-- ==== Sys2Proof/Laws/Invariant.lean ====
section
/-! SUPPORT. The invariant of the whole state through the shared operations. -/

namespace Sys2Proof.Machine

theorem InFlight.Ok.mono {n m : Nat} {f : InFlight} (h : f.Ok n) (hnm : n ≤ m) : f.Ok m :=
  ⟨h.snapshot_ok, h.commit_ok, h.fixed, lt_of_lt_of_le h.id_lt hnm, h.running⟩

theorem Slot.Ok.mono {n m : Nat} {x : Slot} (h : x.Ok n) (hnm : n ≤ m) : x.Ok m := by
  cases x with
  | active c => exact h
  | busy f => exact InFlight.Ok.mono h hnm

/-- A slot that is looked up is consistent. -/
theorem State.Inv.slot_ok {s : State} (hs : s.Inv) {h : Handle} {x : Slot} (hl : s.lookup h = some x) : x.Ok s.issued :=
  hs.slots_ok _ (Assoc.mem_of_get hl)

/-- Two jobs with one number are the same job. -/
theorem State.Inv.job_unique {s : State} (hs : s.Inv) {j k : PrimJob} (hj : j ∈ s.jobs) (hk : k ∈ s.jobs)
    (h : j.id = k.id) : j = k := by
  by_contra hne
  have := hs.job_ids
  rcases List.pairwise_iff_getElem.mp this with hp
  obtain ⟨x, hx, rfl⟩ := List.getElem_of_mem hj
  obtain ⟨y, hy, rfl⟩ := List.getElem_of_mem hk
  rcases lt_trichotomy x y with hxy | rfl | hxy
  · exact absurd h (Nat.ne_of_lt (hp x y hx hy hxy))
  · exact hne rfl
  · exact absurd h.symm (Nat.ne_of_lt (hp y x hy hx hxy))

/-- The table with one slot set or erased. -/
def setSlot (h : Handle) : Option Slot → List (Handle × Slot) → List (Handle × Slot)
  | some x, l => Assoc.set h x l
  | none, l => Assoc.erase h l

theorem setSlot_same (h : Handle) (x : Option Slot) (l : List (Handle × Slot)) : Assoc.get h (setSlot h x l) = x := by
  cases x
  · exact Assoc.get_erase_same h l
  · exact Assoc.get_set_same h _ l

theorem setSlot_ne {h k : Handle} (hk : k ≠ h) (x : Option Slot) (l : List (Handle × Slot)) :
    Assoc.get k (setSlot h x l) = Assoc.get k l := by
  cases x
  · exact Assoc.get_erase_ne hk l
  · exact Assoc.get_set_ne hk _ l

theorem State.setContext_table (s : State) (h : Handle) (c : Option Context) :
    (s.setContext h c).table = setSlot h (c.map .active) s.table := by
  cases c <;> rfl

/-- THE INVARIANT THROUGH THE CHANGE OF ONE SLOT. `t` differs from `s` in the slot of `h`, which becomes `x`, in the jobs of `h`,
and in fields that no other slot depends on. -/
theorem State.Inv.replace {s t : State} (hs : s.Inv) (h : Handle) (x : Option Slot)
    (table : t.table = setSlot h x s.table) (mem : Memory.wf t.mem) (known_nodup : t.known.Nodup)
    (known : ∀ k ∈ s.known, k ∈ t.known) (known_h : x ≠ none → h ∈ t.known) (issued : s.issued ≤ t.issued)
    (issued_pos : x ≠ none → 0 < t.issued) (slot : ∀ y, x = some y → y.Ok t.issued ∧ y.reportOk)
    (job_ids : t.jobs.Pairwise fun j k => j.id < k.id) (jobs_before : ∀ j ∈ t.jobs, j.id < t.nextJob)
    (current : ∀ f j, x = some (.busy f) → f.current = some j →
      ∃ job ∈ t.jobs, job.id = j ∧ job.handle = h ∧ job.cancelled = false)
    (kept : ∀ job ∈ s.jobs, job.handle ≠ h → job.cancelled = false → job ∈ t.jobs)
    (live : ∀ job ∈ t.jobs, job.cancelled = false →
      (job ∈ s.jobs ∧ job.handle ≠ h) ∨
        (job.handle = h ∧ ∃ f, x = some (.busy f) ∧ f.current = some job.id ∧ job.context = f.context))
    (apart : ∀ f, x = some (.busy f) → ∀ k g, k ≠ h → s.lookup k = some (.busy g) →
      View.overlaps f.outView g.outView = false ∧ View.overlaps f.outView g.inView = false ∧
        View.overlaps g.outView f.inView = false)
    (room : s.lookup h = none → x ≠ none → ∀ n, s.config.maxContexts = some n → s.table.length < n)
    (config : t.config = s.config) (reports : ∀ r ∈ t.reports, r ∈ s.reports ∨ r.Ok) : t.Inv where
  table_sorted := by
    rw [table]
    cases x
    · exact Assoc.sorted_erase hs.table_sorted h
    · exact Assoc.sorted_set hs.table_sorted h _
  mem_wf := mem
  known_nodup := known_nodup
  table_known := fun e he => by
    rw [table] at he
    cases x with
    | none => exact known _ (hs.table_known e (Assoc.mem_of_mem_erase he).1)
    | some x =>
      rcases Assoc.mem_of_mem_set he with rfl | he
      · exact known_h (by simp)
      · exact known _ (hs.table_known e he)
  slots_ok := fun e he => by
    rw [table] at he
    cases x with
    | none => exact (hs.slots_ok e (Assoc.mem_of_mem_erase he).1).mono issued
    | some x =>
      rcases Assoc.mem_of_mem_set he with rfl | he
      · exact (slot _ rfl).1
      · exact (hs.slots_ok e he).mono issued
  job_ids := job_ids
  jobs_before := jobs_before
  current_job := fun k f j hl hj => by
    unfold State.lookup at hl
    rw [table] at hl
    by_cases hk : k = h
    · subst hk
      rw [setSlot_same] at hl
      exact current f j hl hj
    · rw [setSlot_ne hk] at hl
      obtain ⟨job, hm, h1, h2, h3⟩ := hs.current_job k f j hl hj
      exact ⟨job, kept job hm (by rw [h2]; exact hk) h3, h1, h2, h3⟩
  live_job := fun job hm hc => by
    unfold State.lookup
    rw [table]
    rcases live job hm hc with ⟨hm', hne⟩ | ⟨he, f, hx, hf⟩
    · rw [setSlot_ne hne]
      exact hs.live_job job hm' hc
    · rw [he, setSlot_same]
      exact ⟨f, hx, hf⟩
  views_apart := fun k k' f g hne hk hk' => by
    unfold State.lookup at hk hk'
    rw [table] at hk hk'
    by_cases h1 : k = h
    · subst h1
      rw [setSlot_same] at hk
      rw [setSlot_ne hne.symm] at hk'
      obtain ⟨ha, hb, -⟩ := apart f hk k' g hne.symm hk'
      exact ⟨ha, hb⟩
    · rw [setSlot_ne h1] at hk
      by_cases h2 : k' = h
      · subst h2
        rw [setSlot_same] at hk'
        obtain ⟨ha, -, hb⟩ := apart g hk' k f hne hk
        exact ⟨by rw [View.overlaps_comm]; exact ha, hb⟩
      · rw [setSlot_ne h2] at hk'
        exact hs.views_apart k k' f g hne hk hk'
  room := fun n hn => by
    rw [config] at hn
    rw [table]
    cases x with
    | none => exact le_trans (Assoc.length_erase_le h _) (hs.room n hn)
    | some x =>
      cases hl : s.lookup h with
      | none => exact le_trans (Assoc.length_set_le h x _) (room hl (by simp) n hn)
      | some y =>
        show (Assoc.set h x s.table).length ≤ n
        rw [Assoc.length_set_of_get hs.table_sorted hl]
        exact hs.room n hn
  config_ok := by rw [config]; exact hs.config_ok
  fresh := fun h0 => by
    have := hs.fresh (by omega)
    rw [table, this]
    cases x with
    | none => rfl
    | some x => exact absurd h0 (Nat.ne_of_gt (issued_pos (by simp)))
  reports_ok := fun r hr => (reports r hr).elim (hs.reports_ok r) id
  commits_ok := fun e he => by
    rw [table] at he
    cases x with
    | none => exact hs.commits_ok e (Assoc.mem_of_mem_erase he).1
    | some x =>
      rcases Assoc.mem_of_mem_set he with rfl | he
      · exact (slot _ rfl).2
      · exact hs.commits_ok e he

/-- No job of a handle that is not BUSY waits for its command. -/
theorem State.Inv.no_live {s : State} (hs : s.Inv) {h : Handle} (hb : ∀ f, s.lookup h ≠ some (.busy f))
    {job : PrimJob} (hj : job ∈ s.jobs) (hc : job.cancelled = false) : job.handle ≠ h := by
  rintro rfl
  obtain ⟨f, hf, -, -⟩ := hs.live_job job hj hc
  exact hb f hf

theorem nodup_know {s : State} (hn : s.known.Nodup) (h : Handle) : (s.know h).known.Nodup := by
  unfold State.know
  dsimp only
  split
  · exact hn
  · exact List.nodup_cons.mpr ⟨‹_›, hn⟩

theorem nodup_knowReturned {s : State} (hn : s.known.Nodup) (r : Option Handle) : (s.knowReturned r).known.Nodup := by
  cases r
  · exact hn
  · exact nodup_know hn _

theorem known_knowReturned {s : State} {k : Handle} (hk : k ∈ s.known) (r : Option Handle) :
    k ∈ (s.knowReturned r).known := by
  cases r
  · exact hk
  · exact State.mem_know.mpr (.inr hk)

/-- A command answered at its issue keeps the invariant. -/
theorem State.Inv.answer {s : State} (hs : s.Inv) {st : Status} {n : Nat}
    (hr : st ≠ .success → st ≠ .bufferTooSmall → n = 0) : (s.answer st n).Inv :=
  { table_sorted := hs.table_sorted, mem_wf := hs.mem_wf, known_nodup := hs.known_nodup
    table_known := hs.table_known
    slots_ok := fun e he => (hs.slots_ok e he).mono (Nat.le_succ _)
    job_ids := hs.job_ids, jobs_before := hs.jobs_before, current_job := hs.current_job, live_job := hs.live_job
    views_apart := hs.views_apart
    room := hs.room, config_ok := hs.config_ok
    fresh := fun h => absurd h (Nat.succ_ne_zero _)
    reports_ok := fun r h => by
      rcases List.mem_append.mp h with h | h
      · exact hs.reports_ok r h
      · rw [List.mem_singleton.mp h]
        exact hr
    commits_ok := hs.commits_ok }

/-- A handle that is not BUSY made ABSENT keeps the invariant. -/
theorem State.Inv.drop {s : State} (hs : s.Inv) {h : Handle} (hb : ∀ f, s.lookup h ≠ some (.busy f)) :
    (s.drop h).Inv :=
  hs.replace h none rfl hs.mem_wf hs.known_nodup (fun _ hk => hk) (fun hx => absurd rfl hx) (le_refl _)
    (fun hx => absurd rfl hx) (fun _ hx => by cases hx) hs.job_ids hs.jobs_before (fun _ _ hx => by cases hx)
    (fun _ hj _ _ => hj) (fun _ hj hc => .inl ⟨hj, hs.no_live hb hj hc⟩) (fun _ hx => by cases hx)
    (fun _ hx => absurd rfl hx) rfl fun _ hr => .inl hr

/-- The completion of a command keeps the invariant: `s` is the state it commits on, in which no job waits for `h`. -/
theorem State.Inv.finish {s t : State} (hs : s.Inv) {id : Nat} {h : Handle} {v : View} {r : Commit}
    (table : t.table = s.table) (mem : t.mem = s.mem) (known : t.known = s.known) (config : t.config = s.config)
    (reports : t.reports = s.reports) (issued : s.issued ≤ t.issued) (pos : 0 < t.issued)
    (job_ids : t.jobs.Pairwise fun j k => j.id < k.id) (jobs_before : ∀ j ∈ t.jobs, j.id < t.nextJob)
    (kept : ∀ job ∈ s.jobs, job.handle ≠ h → job.cancelled = false → job ∈ t.jobs)
    (live : ∀ job ∈ t.jobs, job.cancelled = false → job ∈ s.jobs ∧ job.handle ≠ h)
    (ctx_ok : ∀ c, r.ctx = some c → c.Ok) (ctx_known : r.ctx ≠ none → h ∈ s.known ∨ r.returns = some h)
    (room : s.lookup h = none → r.ctx ≠ none → ∀ n, s.config.maxContexts = some n → s.table.length < n)
    (size : r.status ≠ .success → r.status ≠ .bufferTooSmall → r.size = 0) : (t.finish id h v r).Inv := by
  refine hs.replace h (r.ctx.map .active) ?_ ?_ ?_ ?_ ?_ ?_ ?_ ?_ ?_ ?_ ?_ ?_ ?_ ?_ ?_ ?_ ?_
  · rw [State.finish_table, State.setContext_table, table]
  · rw [State.finish_mem]
    refine State.applyRegion_wf ?_ _ _
    rw [mem]
    exact hs.mem_wf
  · rw [State.finish_known]
    exact nodup_knowReturned (by rw [known]; exact hs.known_nodup) _
  · intro k hk
    rw [State.finish_known]
    exact known_knowReturned (by rw [known]; exact hk) _
  · intro hx
    rw [State.finish_known]
    rcases ctx_known (by rintro h0; simp [h0] at hx) with hk | hk
    · exact known_knowReturned (by rw [known]; exact hk) _
    · rw [hk]
      exact State.mem_know.mpr (.inl rfl)
  · simpa using issued
  · intro _
    simpa using pos
  · intro y hy
    cases hc : r.ctx with
    | none => simp [hc] at hy
    | some c =>
      simp [hc] at hy
      subst hy
      exact ⟨ctx_ok c hc, trivial⟩
  · simpa using job_ids
  · simpa using jobs_before
  · intro f j hx
    cases hc : r.ctx <;> simp [hc] at hx
  · simpa using kept
  · intro job hj hc
    exact .inl (live job (by simpa using hj) hc)
  · intro f hx
    cases hc : r.ctx <;> simp [hc] at hx
  · intro hl hx
    exact room hl (by rintro h0; simp [h0] at hx)
  · simpa using config
  · intro q hq
    rw [State.finish_reports, reports] at hq
    rcases List.mem_append.mp hq with hq | hq
    · exact .inl hq
    · rw [List.mem_singleton.mp hq]
      exact .inr size

/-- THE INVARIANT THROUGH A LAUNCH on a handle that is not BUSY, with views that clash with none in flight. -/
theorem State.Inv.launch {s : State} (hs : s.Inv) (i : Instr) {h : Handle} {snap : Option Context} (inV outV : View)
    (jobs : List Nat) {r : Commit} (hb : ∀ f, s.lookup h ≠ some (.busy f)) (clash : s.viewsClash inV outV = false)
    (snap_ok : ∀ c, snap = some c → c.Ok)
    (ctx_ok : ∀ c, r.ctx = some c → c.Ok) (fixed : ∀ c c', snap = some c → r.ctx = some c' → c.SameFixed c')
    (ctx_known : r.ctx ≠ none → h ∈ s.known ∨ r.returns = some h)
    (room : s.lookup h = none → ∀ n, s.config.maxContexts = some n → s.table.length < n)
    (size : r.status ≠ .success → r.status ≠ .bufferTooSmall → r.size = 0) :
    (s.launch i h snap inV outV jobs r).Inv := by
  unfold State.launch
  split
  · exact hs.finish rfl rfl rfl rfl rfl (Nat.le_succ _) (Nat.succ_pos _) hs.job_ids hs.jobs_before
      (fun _ hj _ _ => hj) (fun _ hj hc => ⟨hj, hs.no_live hb hj hc⟩) ctx_ok ctx_known (fun hl _ => room hl) size
  · rename_i hj
    refine hs.replace h (some (.busy _)) rfl hs.mem_wf (nodup_know hs.known_nodup h)
      (fun _ hk => State.mem_know.mpr (.inr hk)) (fun _ => State.mem_know.mpr (.inl rfl)) (Nat.le_succ _)
      (fun _ => Nat.succ_pos _) ?_ hs.job_ids hs.jobs_before ?_ (fun _ hj _ _ => hj)
      (fun _ hj hc => .inl ⟨hj, hs.no_live hb hj hc⟩) ?_ (fun hl _ => room hl) rfl fun _ hr => .inl hr
    · rintro y hy
      cases hy
      exact ⟨⟨snap_ok, ctx_ok, fixed, Nat.lt_succ_self _, fun _ => hj⟩, size⟩
    · rintro f j hx hc
      cases hx
      cases hc
    · rintro f hx k g - hk
      cases hx
      exact State.apart_of_viewsClash clash hk

/-- The room an INIT check grants (00 R18). -/
theorem room_of_initChecks {s : State} {m : Mode} {a : Alg} {h : Handle} (hh : s.initChecks m a = .ok h) :
    algModeSupported s.config a m = true ∧ paramsOk m a s.args = true ∧ s.lookup h = none ∧
      ∀ n, s.config.maxContexts = some n → s.table.length < n := by
  unfold State.initChecks at hh
  split at hh
  · cases hh
  · split at hh
    · cases hh
    · split at hh
      · cases hh
      · split at hh
        · cases hh
        · split at hh
          · cases hh
          · rename_i h1 _ _ h4 h5
            cases hh
            refine ⟨by simpa using h1, by simpa using h4, State.lookup_freshHandle _ _, fun n hn => ?_⟩
            have h5' : s.canAllocate = true := by simpa using h5
            simp only [State.canAllocate, hn, Bool.and_eq_true, decide_eq_true_eq] at h5'
            exact h5'.2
_____
Begin at the top of the listing above and set down each line exactly. Stop after the line that contains "f.Ok n) (hnm".

-- ==== Sys2Proof/Laws/Invariant.lean ====
section
/-! SUPPORT. The invariant of the whole state through the shared operations. -/

namespace Sys2Proof.Machine

theorem InFlight.Ok.mono {n m : Nat} {f : InFlight} (h : f.Ok n) (hnm : n ≤ m) : f.Ok m :=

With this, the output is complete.